This is the next post in the series based on my lectures on inflationary perturbations and large scale structure given at the University of Helsinki. Today we will finally start to discuss the physics of inflation.

To get a theoretical prediction for the correlation functions of \delta at observable scales as well as their dependence on the redshift z, it is not enough to know the general solution of equations governing the dynamics of cosmological perturbations; one also has to know the initial conditions for them - namely, the distribution of matter at some moment of time in the early Universe as well as the distribution of velocities of the matter particles. Initial conditions should be defined at a time scale not earler than the Planckian time t_{P}\sim10^{-44} sec, since quantum corrections to GR become important at t\sim t_{P}. From the observations we are able to conclude that the initial distributions of matter density and velocity field had very special, in a sense unnatural forms. What was so unnatural about them?

As we know, the Universe at scales larger than a hundred of MPcs is extremely homogeneous - namely, the average amplitude of the density fluctuation \delta\rho/\rho_{0} is of the order of 10^{-5}. Since large scales correspond to earlier moments of time in the history of the Universe, the distribution of matter in the early Universe was homogeneous to the same extremely fine-tuned degree as well. To understand how exactly large is the fine-tuning, let us do a quick estimation.

The current size of homogeneous isotropic region in the Universe is at least of the same order as the horizon scale

l_{H}\sim ct_{0}\sim13\,{\rm Glyrs}\sim10^{28}\,{\rm cm},

where t_{0} is the age of the Universe. Since any physical length in the expanding universe grows as a, in the very beginning of the evolution of the Universe the homogeneity scale was much lower:

l_{i}\sim ct_{0}\frac{a_{i}}{a_{0}}=ct_{0}\frac{T_{0}}{T_{i}}

(we took into account the fact the temperature T drops as T\sim a^{-1} in the expanding universe and used notation a_{0} for the present value of scale factor). If we suppose that the temperature of primordial plasma was T_{i}\sim T_{P}\sim10^{32}\,{\rm K} at the Planckian time, we find that \frac{a_{i}}{a_{0}}\sim10^{-32}, so the initial size of the homogeneous patch in the Universe was of the order of 10^{28}\, l_{P}, where l_{P}=ct_{P} is the Planckian length scale determining the size of the causal patch at the Planckian time.

Naively, it is impossible to have strong correlations in the matter distribution at scales larger than the size of a causally connected region; however, it looks like that in the beginning of its evolution the Universe consisted of (10^{28})^{3}=10^{84} causally disconnected regions, and the matter distribution was highly correlated between them - indeed, it was homogeneous everywhere in the region with the size l_{P}. Estimating \dot{a}=aH\sim\frac{a}{t}, we find

\frac{l_{i}}{l_{P}}\sim\frac{\dot{a}_{0}}{\dot{a}_{i}}\sim10^{-28}.

Thus, it looks like the ratio \frac{\dot{a}_{0}}{\dot{a}_{i}} is incredibly fine-tuned.
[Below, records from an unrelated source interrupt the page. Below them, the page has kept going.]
-- ==== Sys2Proof/Machine/Branch.lean ====
section
/-! DEFINITION. Control transfers, PAUSE, TRAP, HALT, ILL and CLKR (02 R21, R43, 11 R207, 20 R303, R329-R331,
21 R382). -/

namespace Sys2Proof.Machine

/-- The slot of the step continues at `t`. -/
def State.goTo (s : State) (t : VAddr) : State := s.modMe (fun x => { x with npc := t })

/-- The slot ends: its streams are disabled, and a message it leaves partial in q1 is discarded (02 R39, R43). A crewed slot
stays a member of its crew: whether it still counts as crewed is not stated (log 112, the model's choice). -/
def State.endSlot (s : State) (c k : Nat) : State :=
  let s1 := s.modSlot c k (fun t =>
    { t with run := .ended, streams := t.streams.map (fun x => { x with en := false }), collect := none })
  s1.modCore c (fun x =>
    if x.owner.any (fun o => o.slot == k) then { x.setPort 1 [] with owner := none } else x)

/-- A branch or jump target `pc + 2 * off` (20 R304): outside the 48-bit map it is a pointer overflow. -/
def branchTarget (pc : VAddr) (off : Int) : Except Stop VAddr :=
  let t : Int := pc.toNat + 2 * off
  if t < 0 ∨ 2 ^ 48 ≤ t then trapWith 0x03 0 (wordOfInt t) else .ok (BitVec.ofInt 48 t)

/-- A transfer to a target below 2^48 (02 R43): the exit address ends the slot, once its vector work is done (log 17). Any
other target that a slot may not fetch from takes its fault there (20 R304). -/
def State.transfer (s : State) (t : VAddr) : Res :=
  if t.toNat = exitAddress then do
    s.vectorDone
    .ok ((s.goTo t).endSlot s.cur.core s.cur.slot.val)
  else .ok (s.goTo t)

/-- A conditional branch (20 R303, R304); a follower takes the leader's path (02 R27), and pops no port that its own field
names: R26 gives it its own ports, R27 the leader's register, and the model lets R27 win (log 96, the model's choice). -/
def State.branch (s : State) (cond : Word → Bool) (a : GReg) (off : Int) : Res :=
  match s.me.forced with
  | some t => s.transfer t
  | none => do
    s.ports [a] []
    let (v, s1) := s.readG a
    if cond v then
      let t ← branchTarget s.me.pc off
      s1.transfer t
    else .ok s1

def execBz (a : GReg) (e : Int) (s : State) : Outcome := s.finish (s.branch (fun v => v == 0) a e)
def execBnz (a : GReg) (e : Int) (s : State) : Outcome := s.finish (s.branch (fun v => v != 0) a e)
def execBltz (a : GReg) (e : Int) (s : State) : Outcome := s.finish (s.branch (fun v => v.slt 0) a e)
def execBgez (a : GReg) (e : Int) (s : State) : Outcome := s.finish (s.branch (fun v => !v.slt 0) a e)

/-- J (20 R330). -/
def execJ (e : Int) (s : State) : Outcome :=
  s.finish (do
    let t ← branchTarget s.me.pc e
    s.transfer t)

/-- JAL (20 R330): g23 takes the return address, and keeps its value on a trap. -/
def execJal (e : Int) (s : State) : Outcome :=
  s.finish (do
    let t ← branchTarget s.me.pc e
    let s1 := s.modMe (fun x => { x with g := vset x.g 23 (x.npc.setWidth 64) })
    s1.transfer t)

/-- JR's checks on its target, a register value (20 R331). -/
def State.jumpTarget (s : State) (t : Word) : Except Stop VAddr :=
  if bits t 48 16 ≠ 0 ∨ t.getLsbD 0 then illegalOperand t
  else if exitAddress < t.toNat ∧ s.isFw s.cur.core = false then protection 2 t
  else .ok (t.setWidth 48)

/-- JR (20 R331): the target is read before the link is written; in a crew the leader's decides (02 R27). -/
def execJr (a b : GReg) (s : State) : Outcome :=
  s.finish (do
    match s.me.forced with
    | some t => do
      s.ports [] [a]
      let s1 ← s.writeG a (s.me.npc.setWidth 64)
      s1.transfer t
    | none => do
      s.ports [b] [a]
      let (v, s1) := s.readG b
      let t ← s.jumpTarget v
      let s2 ← s1.writeG a (s.me.npc.setWidth 64)
      s2.transfer t)

/-- PAUSE (02 R21): in a crew the leader issues no crew word for that many cycles. -/
def execPause (e : Int) (s : State) : Outcome :=
  s.finish (
    if e < 0 ∨ 65535 < e then illegalOperand 0
    else
      .ok (s.modMe (fun t =>
        match t.crew with
        | some x => { t with crew := some { x with pause := e.toNat } }
        | none => { t with prem := BitVec.ofNat 16 e.toNat })))

/-- TRAP (21 R382). -/
def execTrap (e : Int) (s : State) : Outcome := s.finish (trapWith 0x0D 0 (wordOfInt e))

/-- HALT (02 R43, 20 R327). -/
def execHalt (s : State) : Outcome :=
  s.finish (do
    s.vectorDone
    .ok (s.endSlot s.cur.core s.cur.slot.val))

/-- Address of the base word of the instruction that issues. -/
def State.baseAddr (s : State) : Word := (s.me.npc - 2).setWidth 64

/-- Illegal instruction at the base word (03 R53). -/
def State.illegalHere {α : Type} (s : State) : Except Stop α := trapWith 0x01 0 s.baseAddr

/-- Every member of a crew takes an illegal-instruction trap at the leader's instruction (02 R25, 03 R53). -/
def State.trapMembers (s : State) (x : Crew) (detail : Nat) (value : Word) : State :=
  let t0 := s.me
  x.members.foldl
    (fun t m =>
      if (t.slotOf m.1 m.2).crew.any (fun y => y.members == x.members) || m == (s.cur.core, s.cur.slot.val) then
        (t.modSlot m.1 m.2 (fun y => { y with pc := t0.pc, npc := t0.npc, crew := none, forced := none })).takeTrap
          m.1 m.2 false ⟨0x01, detail, value⟩
      else t)
    s

/-- A member of the crew still has words of the leader to execute. -/
def State.crewBehind (s : State) (x : Crew) : Bool :=
  x.members.any (fun m => (s.slotOf m.1 m.2).crew.any (fun y => !y.due.isEmpty))

/-- An illegal instruction at the slot; a crew's leader holds until every member has reached it, and all of them trap. -/
def State.illegalInCrew (s : State) (detail : Nat) (value : Word) : Outcome :=
  match s.me.crew with
  | some x =>
    if x.index = 0 then
      (if s.crewBehind x then s.finish (.error .hold) else .next (s.trapMembers x detail value))
    else s.finish (trapWith 0x01 detail value)
  | none => s.finish (trapWith 0x01 detail value)

/-- ILL (20 R329). -/
def execIll (_ _ : Fin 32) (s : State) : Outcome := s.illegalInCrew 0 s.baseAddr

/-- What CLKR reads: device time, or in a deterministic launch that of the release that opened the compute phase of
the DOM0 of the core's group (11 R207). -/
def State.clock (s : State) : Word :=
  match s.residentOf s.cur.core with
  | some l => word (if l.det then (l.phaseOf (s.groupOf s.cur.core)).openTime else s.time)
  | none => word s.time

/-- CLKR (11 R207). -/
def execClkr (a : GReg) (s : State) : Outcome :=
  s.finish (do
    s.ports [] [a]
    s.writeG a s.clock)

/-! ### The end of a cycle (02 R19, R21) -/

/-- A slot at the end of a cycle: its pause, or its crew's, comes closer to its end. -/
def Slot.tick (t : Slot) : Slot :=
  { t with
    prem := if t.prem = 0 then 0 else t.prem - 1
    crew := t.crew.map (fun x => { x with pause := x.pause - 1 }) }

/-- A slot at the end of the cycle in which it has executed PAUSE: the new pause starts in the next one. A PAUSE of a crew
leaves PREM alone. -/
def Slot.tickPaused (t : Slot) : Slot :=
  match t.crew with
  | some _ => { t with prem := if t.prem = 0 then 0 else t.prem - 1 }
  | none => t

/-- A slot that has not issued: 02 R19's count of consecutive cycles ready and unpaused, the cycle now over included. -/
def Slot.age (t : Slot) (ready : Bool) : Slot :=
  if ready && t.prem == 0 then { t with waited := min 12 (t.waited + 1) } else { t with waited := 0 }

/-- The end of a cycle of a core in which slot `k` had the issue, and the slots of a list were ready. -/
def CoreState.endCycle (x : CoreState) (k : Nat) (paused : Bool) (ready : List (Fin 4)) : CoreState :=
  { x with
    cycles := if x.resident.isSome then x.cycles + 1 else x.cycles
    slots := Vector.ofFn (fun i : Fin 4 =>
      let t := x.slotOf i.val
      if i.val = k then { (if paused then t.tickPaused else t.tick) with waited := 0 }
      else (t.age (ready.contains i)).tick) }

/-- PAUSE_END (02 R21): the cycle in which a pause comes to its end, one in which the core issues nothing (log 129). -/
def execPauseEnd (c : Nat) (k : Fin 4) (s : State) : Outcome :=
  s.event (if (s.slotOf c k.val).prem = 1 then some (s.modCore c (fun x => x.endCycle 4 false [])) else none)

/-- ILLEGAL_INSTRUCTION (03 R53): the word that carries the fault and its kind; in a crew every member traps. -/
def execIllegalInstruction (n : Nat) (d : Fin 3) (s : State) : Outcome :=
  s.illegalInCrew d.val (word (s.me.pc.toNat + 2 * n))

end Sys2Proof.Machine
end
What we have just described is the essence of horizon and homogeneity problems of the standard Big Bang cosmology.

Similar issues to be explained are why the present Universe is extremely isotropic at horizon scale l_{H} and why it was so close to be absolutely spatially flat in the beginning of its evolution. Let us discuss the second issue a bit more. The question can be reformulated as follows: why the average energy density in the Univere is so extremely close to the critical value

\Omega=\frac{\rho}{\rho_{{\rm critical}}}\sim1?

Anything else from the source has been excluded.